Collected data entries:

/-- The 128-byte record of a suspended message (R388). -/
def Send.image (id : Nat) (x : Send) : List Byte :=
  toBytes 128 (packFields
    [(32, id), (64, x.dest.toNat), (64, x.laddr.toNat), (40, x.length), (32, x.tag), (2, x.cls), (64, x.crec.toNat),
     (40, x.pfxEnd)])

/-- Save a record in the lowest free slot of the save area (R386); with no free slot the table entry alone holds it
(log 22). -/
def saveRecord (v : Saved) (bytes : List Byte) (s : State) : State :=
  match (List.range (min 8192 (s.saveSize.toNat / 128))).find? fun k => !Tab.has s.saved k with
  | none => s
  | some k => { deviceWrite 0 10 (s.saveBase.toNat + 128 * k) bytes s with saved := Tab.put s.saved k v }

/-- Free the slot of a record. -/
def dropSaved (v : Saved) (s : State) : State := { s with saved := s.saved.filter fun e => e.2 != v }

/-- A suspended request: its tokens end, their ranges lapse, and what is left of the lifetimes is kept (R387). -/
def Req.suspended (r : Req) (now : Word) : Req :=
  { r.tokens.foldl Req.lapse r with
    state := 5
    lastData := now - r.lastData
    lives := r.tokens.foldl (fun t g => Tab.set 8000 t g.offset (lifeLeft 8000 now g.at_)) r.lives }

/-- Suspend one request. -/
def suspendReq (r : Req) (s : State) : State :=
  saveRecord (.req r.device r.id) (r.image s.timer) (s.modReq r.device r.id fun r => r.suspended s.timer)

/-- Suspend one message, and tell its receiver (R388). -/
def suspendSend (id : Nat) (x : Send) (s : State) : State :=
  transmit x.owner.link 3 (.suspend (dwDevice x.dest) id)
    (saveRecord (.send id) (x.image id) (s.setSend id { x with state := 5, tokens := [] }))

/-- Suspend the requests and messages that tests pick (R386). -/
def suspendPull (reqs : Req → Bool) (sends : Send → Bool) (s : State) : State :=
  let live (r : Req) : Bool := r.state == 2 || r.state == 3 || r.state == 4
  let s1 := (s.reqs.filter fun r => live r && reqs r).foldl (fun t r => suspendReq r t) s
  (s1.sends.filter fun e => decide (e.2.state < 5) && sends e.2).foldl (fun t e => suspendSend e.1 e.2 t) s1

/-- A request goes on: it is matched, and its timers restart from what was left (R387). One that a sender suspended before
it was matched is unmatched again, and takes the oldest receive that it matches (log 56). -/
def resumeReq (device id : Nat) (s : State) : State :=
  match s.req device id with
  | none => s
  | some r =>
    if r.state ≠ 5 then s
    else
      let s1 := dropSaved (.req device id) (s.modReq device id fun r =>
        { r with state := if r.recv.isSome then 2 else 1, lastData := s.timer - r.lastData })
      if r.recv.isSome then s1
      else match oldestBy (fun e => e.2.order) (s1.recvs.filter fun e => matchesRecv r.rcb r.tag e.2) with
        | some e => matchReq device id e.1 [] s1
        | none => s1

/-- A message goes on: the sender asks its receiver to resume (R388); one whose request has not been sent sends it
(log 56). -/
def resumeSend (id : Nat) (x : Send) (s : State) : State :=
  let s1 := dropSaved (.send id) s
  if x.asked then transmit x.owner.link 3 (.resume (dwDevice x.dest) id x.pfxEnd) (s1.setSend id { x with state := 2 })
  else sendRequest id x s1

/-- The suspend bit of FSUSP. -/
def fsuspSuspend (rcb : Nat) (s : State) : State :=
  suspendPull (fun r => s.under rcb r.rcb) (fun x => s.under rcb x.owner.rcb) { s with fsusp := rcb }

/-- FSUSP_SUSPEND (R386, R451). -/
def execFsuspSuspend (rcb : Nat) (s : State) : Host.Outcome State Fault Refusal := onRegister (fsuspSuspend rcb) s

/-- The resume bit of FSUSP. -/
def fsuspResume (rcb : Nat) (s : State) : State :=
  let rs := s.reqs.filter fun r => r.state == 5 && s.under rcb r.rcb
  let ms := s.sends.filter fun e => e.2.state == 5 && s.under rcb e.2.owner.rcb
  let s1 := rs.foldl (fun t r => resumeReq r.device r.id t) { s with fsusp := rcb }
  ms.foldl (fun t e => resumeSend e.1 e.2 t) s1

/-- FSUSP_RESUME (R387, R388, R451). -/
def execFsuspResume (rcb : Nat) (s : State) : Host.Outcome State Fault Refusal := onRegister (fsuspResume rcb) s

/-- PULL_SUSPEND_NOTICE (R388): the receiver holds the request. -/
def execPullSuspendNotice (device id : Nat) (s : State) : Host.Outcome State Fault Refusal :=
  .next (s.modReq device id fun r =>
    if 1 ≤ r.state ∧ r.state ≤ 4 then r.suspended s.timer else r)

/-- PULL_RESUME_REQUEST (R388): the receiver goes on; prefix bytes beyond what arrived are pulled with tokens. -/
def execPullResumeRequest (device id _offset : Nat) (s : State) : Host.Outcome State Fault Refusal :=
  .next (resumeReq device id s)

/-! ## The loss of a link (R367) -/

/-- End a remote operation as unreachable. -/
def unreachableOp (n : Nat) (op : RemoteOp) (s : State) : State :=
  let s1 := dropOp n s
  match op with
  | .post o _ crec _ _ _ => endPost o crec (postWord 0 4 Cause.linkDown) s1
  | .store o ts crec _ =>
    let t := ts.getD 0 (0, 0, 0)
    reportOp o crec t.1 t.2.1 0 0 4 Cause.linkDown 0 s1
  | .load o target crec raddr _ _ _ => reportOp o crec target raddr 0 0 4 Cause.linkDown 0 s1
  | .rmcr o crec daddr _ _ _ => reportOp o crec 0 daddr 0 0 4 Cause.linkDown 0 s1

/-- The chain forwards of other devices that a link has not delivered (R375). -/
def Link.forwards (l : Link) : List RemoteAccess := (l.replay.filterMap (·.fwd) ++ l.queue.filterMap (·.fwd)).eraseDups

/-- LINK_DOWN (R367): a link that has reached a limit goes down: the event, and what waits on the link ends unreachable at
its sender; the sender of a chain whose forward is lost is told (R375). -/
def execLinkDown (link : Nat) (s : State) : Host.Outcome State Fault Refusal :=
  if !(s.link link).lost s.timer then .next s
  else
    let s1 := s.modLink link fun l => { l with up := false, replay := [], queue := [], replays := 0 }
    let s2 := event Cause.linkDown 0 (192 * (link / 2)) 10 0 s1
    let s3 := (s2.remote.filter fun e => e.2.owner.link == some link).foldl (fun t e => unreachableOp e.1 e.2 t) s2
    let s4 := (s3.sends.filter fun e => e.2.owner.link == some link && e.2.state != 6).foldl
      (fun t e => endSend e.1 e.2 e.2.sent 4 Cause.linkDown t) s3
    .next ((s.link link).forwards.foldl (fun t m => answerAccess m 4 Cause.linkDown [] t) s4)

/-! ## Arrivals that wait -/

/-- Try an arrival again. -/
def retryArrival (a : Arrival) (s : State) : State :=
  match a with
  | .access m => serveArrival (accessInOrder m) a s
  | .ack op st c i d => serveArrival (arriveAck op st c i d) a s
  | .rmcr op st c d => serveArrival (arriveRmcr op st c d) a s
  | .data t n d => serveArrival (arriveData t n d) a s
  | .pfx d i n l => serveArrival (arrivePrefix d i n l) a s
  | .record o crec d tag n st c i => serveArrival (tryCrec o.agent crec d tag n st c i) a s
  | .word o crec w => serveArrival (tryPostWord o crec w) a s
  | .sendEnd id n st c => serveArrival (arriveSendEnd id n st c) a s
  | .recvEnd d i => serveArrival (arriveRecvEnd d i) a s
  | .request id => serveArrival (arriveRequest id) a s
  | .tokens id => serveArrival (arriveTokens id) a s

/-- Try every arrival that waits again, oldest first. -/
def retryHeld (s : State) : State := s.held.foldl (fun t a => retryArrival a t) { s with held := [] }

end Sys2Proof.Machine
end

▶ **Exercise description**:
From the entries above, pull out each line that includes "image".

▶ **Result**:
def Send.image (id : Nat) (x : Send) : List Byte :=
  saveRecord (.req r.device r.id) (r.image s.timer) (s.modReq r.device r.id fun r => r.suspended s.timer)
    (saveRecord (.send id) (x.image id) (s.setSend id { x with state := 5, tokens := [] }))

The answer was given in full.